Tuesday, 7 April 2020

Astronomy in the North West # 4 April 7th 1898 George Williams and Prince’s Park, Liverpool


 April 7th 1898 George Williams and Prince’s Park, Liverpool

George Williams was born in May 1814 at Baroche in the Bombay Presidency which was an administrative sub division of British India. At the age of 17 he moved to London to studying as an architect under Decimus Burton who was the architect of the entrance gates at Hyde Park Corner. After spending 5 years studying under Burton he then spent time travelling across Europe.

After travelling in Italy and Greece he returned to England and went into partnership with his cousin Arthur Williams an architect in Liverpool. Due to the increasing importance of Liverpool there was a need for many public buildings and residences for the prosperous mercantile men living in the suburbs. Prince’s Park which had just been given to the public then fell into the supervision of Arthur and George Williams.

George Williams had a great interest in astronomy and quickly became friends with astronomers such as William Lassell who discovered the largest moon of the Neptune ,Triton plus three other moons. In 1851 Williams travelled with Lassell to Sweden to see the total eclipse of the Sun on July 29th.
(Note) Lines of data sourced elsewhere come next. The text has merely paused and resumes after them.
-- ==== Sys2Proof/Machine/Host.lean ====
section
/-! DEFINITION. The host die: the harts' accesses to memory and to host-die space (R226–R228, R391–R394), inbound DMA (R402, R403),
the posting of held events (R401), and the command mailboxes (R397, R398). -/

namespace Sys2Proof.Machine

/-! ### Accesses of the harts (R226, R392, R393) -/

/-- A refused access of a hart or an endpoint. -/
def State.refuse (s : State) : State := { s with hartRefused := s.hartRefused + 1 }

/-- Memory that an agent of the host die may reach: in a valid region, and in no link range (R393, R403). -/
def State.hostMay (s : State) (dpa n : Nat) : Bool :=
  !isHostDie dpa && !isLink dpa && decide (0 < n) && (match s.regionAt dpa with
    | some r => r.covers (dpa + n - 1)
    | none => false)

def State.isView (s : State) (dpa : Nat) : Bool := ((s.regionAt dpa).map (·.view.isSome)).getD false

/-- Word `i` of mailbox `m` (R397). -/
def State.mail (s : State) (m i : Nat) : Word64 := (get? s.mailboxes (16 * m + i)).getD 0
def State.setMail (s : State) (m i : Nat) (v : Word64) : State := { s with mailboxes := put s.mailboxes (16 * m + i) v }

/-- What a hart load of n bytes from host-die space returns; none where it is refused (R392).  What IMSIC files, configuration space
and device memory return is not the manual's to say (log 8). -/
def State.hostDieRead (s : State) (dpa n : Nat) : Option (List Byte) :=
  let o := dpa - 2 ^ 48
  let free := (List.range n).map fun i => Config.hostDieByte s.n i
  if o < 256 * 2 ^ 20 then
    if n = 8 ∧ dpa % 8 = 0 then
      match s.coreReg (o / 2 ^ 20) (o % 2 ^ 20) with
      | some v => some (leBytes 8 v.toNat)
      | none => if teamOffsets.contains (o % 2 ^ 20) then some (zeros 8) else none
    else none
  else if 2 ^ 28 ≤ o ∧ o < 2 ^ 28 + 64 * 128 then
    if n = 8 ∧ dpa % 8 = 0 then some (leBytes 8 (s.mail ((o - 2 ^ 28) / 128) ((o - 2 ^ 28) / 8 % 16)).toNat) else none
  else if 2 ^ 29 ≤ o ∧ o < 2 ^ 29 + 32 * 2 ^ 16 then (if (o - 2 ^ 29) % 2 ^ 16 < 0x9000 ∧ 0 < n ∧ n ≤ 8 then some free else none)
  else if 2 ^ 32 ≤ o ∧ o < 2 ^ 32 + 4 * 2 ^ 28 then (if n = 1 ∨ n = 2 ∨ n = 4 then some free else none)
  else if 2 ^ 40 ≤ o ∧ o < 2 ^ 40 + 4 * 2 ^ 38 then (if 0 < n then some free else none)
  else none

/-- Halves become Shared (R226). -/
def State.share (s : State) (dpa n : Nat) : State :=
  (halvesOf dpa n).foldl (fun s h =>
    if (s.line (lineOf h)).half h = .invalid then (s.dirMark h).modLine (lineOf h) fun l => l.setHalf h .shared else s) s

/-- A read of memory space by a hart or an endpoint: `strict` where poison refuses it (R411). -/
def State.hostMemRead (s : State) (who : Instr) (dpa n : Nat) (strict : Bool) : State :=
  if !s.hostMay dpa n || (strict && (s.poisonIn dpa n).isSome) then s.refuse
  else if (s.pageSt (pageOf dpa)).held then s.queueHeld (pageOf dpa) who
  else
    let s := s.share dpa n
    { s with hartRead := (List.range n).map fun i => s.coherent (dpa + i) }

def execHostHalfRead (dpa len : Nat) (s : State) : Res :=
  if isHostDie dpa then
    match s.hostDieRead dpa len with
    | some b => .next { s with hartRead := b }
    | none => .next s.refuse
  else .next (s.hostMemRead (.hostHalfRead dpa len) dpa len true)

/-- A hart asks for ownership of a half (R226); a store to a view or outside every region is refused (R265, R393). -/
def execHostOwnershipRequest (half : Nat) (s : State) : Res :=
  let h := halfOf half
  if !s.hostMay h 64 || s.isView h then .next s.refuse
  else
    match (s.line (lineOf h)).half h with
    | .owned _ => .next s
    | _ => .next ((s.dirMark h).modLine (lineOf h) fun l => l.setReq h true)

/-- The bytes of an owned half, after more stores of the hart; a store names a byte by its offset in the half. -/
def ownStores (half : Nat) (old : List (Nat × Byte)) (stores : List (Nat × BitVec 8)) : List (Nat × Byte) :=
  stores.foldl (fun d x => (halfOf half + x.1 % 64, x.2) :: d.filter fun y => y.1 != halfOf half + x.1 % 64) old

/-- The home grants ownership once device time has passed the line's latest lease; the hart then stores into the half (R226). -/
def execHostOwnershipGrant (half : Nat) (stores : List (Nat × BitVec 8)) (s : State) : Res :=
  let h := halfOf half
  let l := s.line (lineOf h)
  if !l.req h || decide (s.ns < l.lease) || s.pinned (lineOf h) then .next s
  else .next (s.modLine (lineOf h) fun l => (l.setReq h false).setHalf h (.owned (ownStores h [] stores)))

/-- The hart stores into a half that it owns, and writes it back or gives it up (R226, R393). -/
def execHostWriteback (half : Nat) (stores : List (Nat × BitVec 8)) (keep : Bool) (s : State) : Res :=
  let h := halfOf half
  match (s.line (lineOf h)).half h with
  | .owned d =>
    let d := ownStores h d stores
    let t := s.modLine (lineOf h) fun l => l.setHalf h (.owned d)
    let after := if keep then HostSt.owned [] else .invalid
    if d.isEmpty then .next (t.modLine (lineOf h) fun l => l.setHalf h after)
    else
      match t.storeAt (.hostWriteback h [] keep) h 64 (fun i => (d.find? fun p => p.1 == h + i).map (·.2)) none with
      | (t, none) => .next (t.afterStore s)
      | (t, some _) => .next ((t.modLine (lineOf h) fun l => l.setHalf h after).afterStore s)
  | .shared => .next (if keep then s else s.modLine (lineOf h) fun l => l.setHalf h .invalid)
  | .invalid => .next s

/-- Two halves of a split region that have seen no conflict for 100 µs merge (R228). -/
def execHostDirectoryMerge (base : Nat) (s : State) : Res :=
  let old := fun (e : Nat × Nat × Nat) => decide (e.2.2 + nsTicks 100000 ≤ s.ticks)
  match s.directory.find? fun e => e.1 == base && old e with
  | none => .next s
  | some e =>
    let k := e.2.1
    let other := (base + 2 ^ k, k)
    match s.directory.find? fun f => (f.1, f.2.1) == other && old f with
    | none => .next s
    | some f =>
      if 16 ≤ k ∨ base % 2 ^ (k + 1) ≠ 0 then .next s
      else .next { s with directory := (base, k + 1, max e.2.2 f.2.2) :: s.directory.filter fun x => x != e && x != f }

/-! ### PCI Express (R403) -/

/-- An inbound access, after the IOMMU: a read, or a posted write performed once the leases on its lines have passed. -/
def execPcieInboundDma (dpa len : Nat) (write : Option (List (BitVec 8))) (s : State) : Res :=
  let who : Instr := .pcieInboundDma dpa len write
  match write with
  | none => .next (if s.isView dpa then s.refuse else s.hostMemRead who dpa len false)
  | some b =>
    if !s.hostMay dpa b.length || s.isView dpa then .next s.refuse
    else
      let pages := (List.range ((b.length + dpa % 4096 + 4095) / 4096)).map (pageOf dpa + ·)
      match pages.find? fun p => (s.pageSt p).held with
      | some p => .next (s.queueHeld p who)
      | none =>
        if s.ns < s.gwctAt dpa b.length ∨ s.hostBlocks dpa b.length true ∨ (linesIn dpa b.length).any s.pinned then .next (s.park (pageOf dpa) who)
        else
          let t := (s.dropHalves dpa b.length).1
          let t := pages.foldl (fun (t : State) p =>
            let lo := max dpa (4096 * p)
            let hi := min (dpa + b.length) (4096 * (p + 1))
            (t.storeAt who lo (hi - lo) (fun j => b[lo - dpa + j]?) none).1) t
          .next (t.afterStore s)

/-- Held events are posted as far as the queue has room (R401). -/
def execHeldEventPost (s : State) : Res := .next (s.postEvents.afterStore s)

/-! ### Mailboxes (R397, R398) -/

/-- The commands by their codes. -/
def commandTable : List (Nat × Instr) :=
  [[(0x0101, .ctxcreate), (0x0102, .ctxrun), (0x0103, .ctxsuspend), (0x0104, .ctxresume), (0x0105, .ctxmode), (0x0106, .ctxquery), (0x0107, .ctxdestroy)],
   [(0x0201, .cnlcreate), (0x0202, .cnlresume), (0x0203, .cnlquery), (0x0204, .cnldestroy)],
   [(0x0301, .pgdone)],
   [(0x0401, .rgnset), (0x0402, .rgnpool), (0x0403, .rgnplace), (0x0404, .rgnclear), (0x0405, .rgnquery), (0x0406, .vminv)],
   [(0x0501, .edconf), (0x0502, .edtarget), (0x0503, .edmap), (0x0504, .edunmap), (0x0505, .edretire), (0x0506, .edquery)],
   [(0x0601, .lnktrain), (0x0602, .lnkisolate), (0x0603, .lnkmap), (0x0604, .lnkunmap), (0x0605, .lnkabort), (0x0606, .lnkquery), (0x0607, .lnkexport)],
   [(0x0701, .hostevq)],
   [(0x0801, .corestat), (0x0802, .testconf), (0x0803, .dbgarea), (0x0804, .stopcore), (0x0805, .dbgresume), (0x0806, .watchset)],
   [(0x0901, .devstat), (0x0902, .pwrcap), (0x0903, .dieresume)]].flatten

/-- Word 0 after a write: OVR is cleared by a 1, the reserved bits stay 0. -/
def mailWord0 (old v : Word64) : Word64 :=
  (v &&& 0xA00000000000FFFF#64) ||| (old &&& ~~~ v &&& 0x4000000000000000#64)

/-- A command of mailbox `m` ends (R398): return values from word 1, RESULT, OWN cleared, and the event if IRQ is set. -/
def State.finishCommand (s : State) (m result : Nat) (values : List Word64) : State :=
  let s := (List.range values.length).foldl (fun (s : State) i => s.setMail m (1 + i) (values.getD i 0)) s
  let w := s.mail m 0
  let s := (s.setMail m 15 (BitVec.ofNat 64 result)).setMail m 0 (w &&& 0x7FFFFFFFFFFFFFFF#64)
  if w.getLsbD 61 then
    s.post { cls := 8, code := result, ctx := 0, core := 0xFF, slot := 0xFF, arg0 := BitVec.ofNat 64 m, arg1 := 0 }
  else s

/-- A write to a mailbox word: a command begins where OWN is set, and the keepers then carry it out. -/
def execMailboxWrite (m word : Nat) (value : BitVec 64) (s : State) : Res :=
  if 64 ≤ m ∨ 16 ≤ word then .next s.refuse
  else
    let w := s.mail m 0
    if w.getLsbD 63 then
      .next (if word = 0 ∧ value = 0x4000000000000000#64 then s.setMail m 0 (w &&& ~~~ value)
        else s.setMail m 0 (w ||| 0x4000000000000000#64))
    else if word = 15 then .next (s.setMail m 15 (value &&& 0xFF#64))
    else if word ≠ 0 then .next (s.setMail m word value)
    else
      let t := s.setMail m 0 (mailWord0 w value)
      if !value.getLsbD 63 then .next t
      else
        match commandTable.lookup (value.toNat % 2 ^ 16) with
        | some i => .next { t with cmds := t.cmds ++ [(m, i)] }
        | none => .next ((t.finishCommand m 5 []).afterStore s)

end Sys2Proof.Machine
end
The earliest observation I have found so far found from Prince’s Park was from May 1865 when he was observing the double star omicron Cygnus 2, I am not sure what telescope he was using. In 1868 he was making more double star observations from Prince’s Park using a 4.25 inch Thomas Cooke telescope including the stars gamma Virgo, Xi Ursa Major and kappa Boötes. I do not know if Williams had an observatory in Prince’s Park or if his telescope was portable.

4.25 inch Cooke


When George Williams retired as an architect in 1880 he moved to Dolmelynnyn near Dolgelly in Wales where an observatory was built to house a 5 inch Cooke telescope. It was from here that he observed Sunspots and the Moon. He never liked drawing attention to himself which means that many of his observations were never communicated to the public, because of this the scientific world lost the benefit of his knowledge.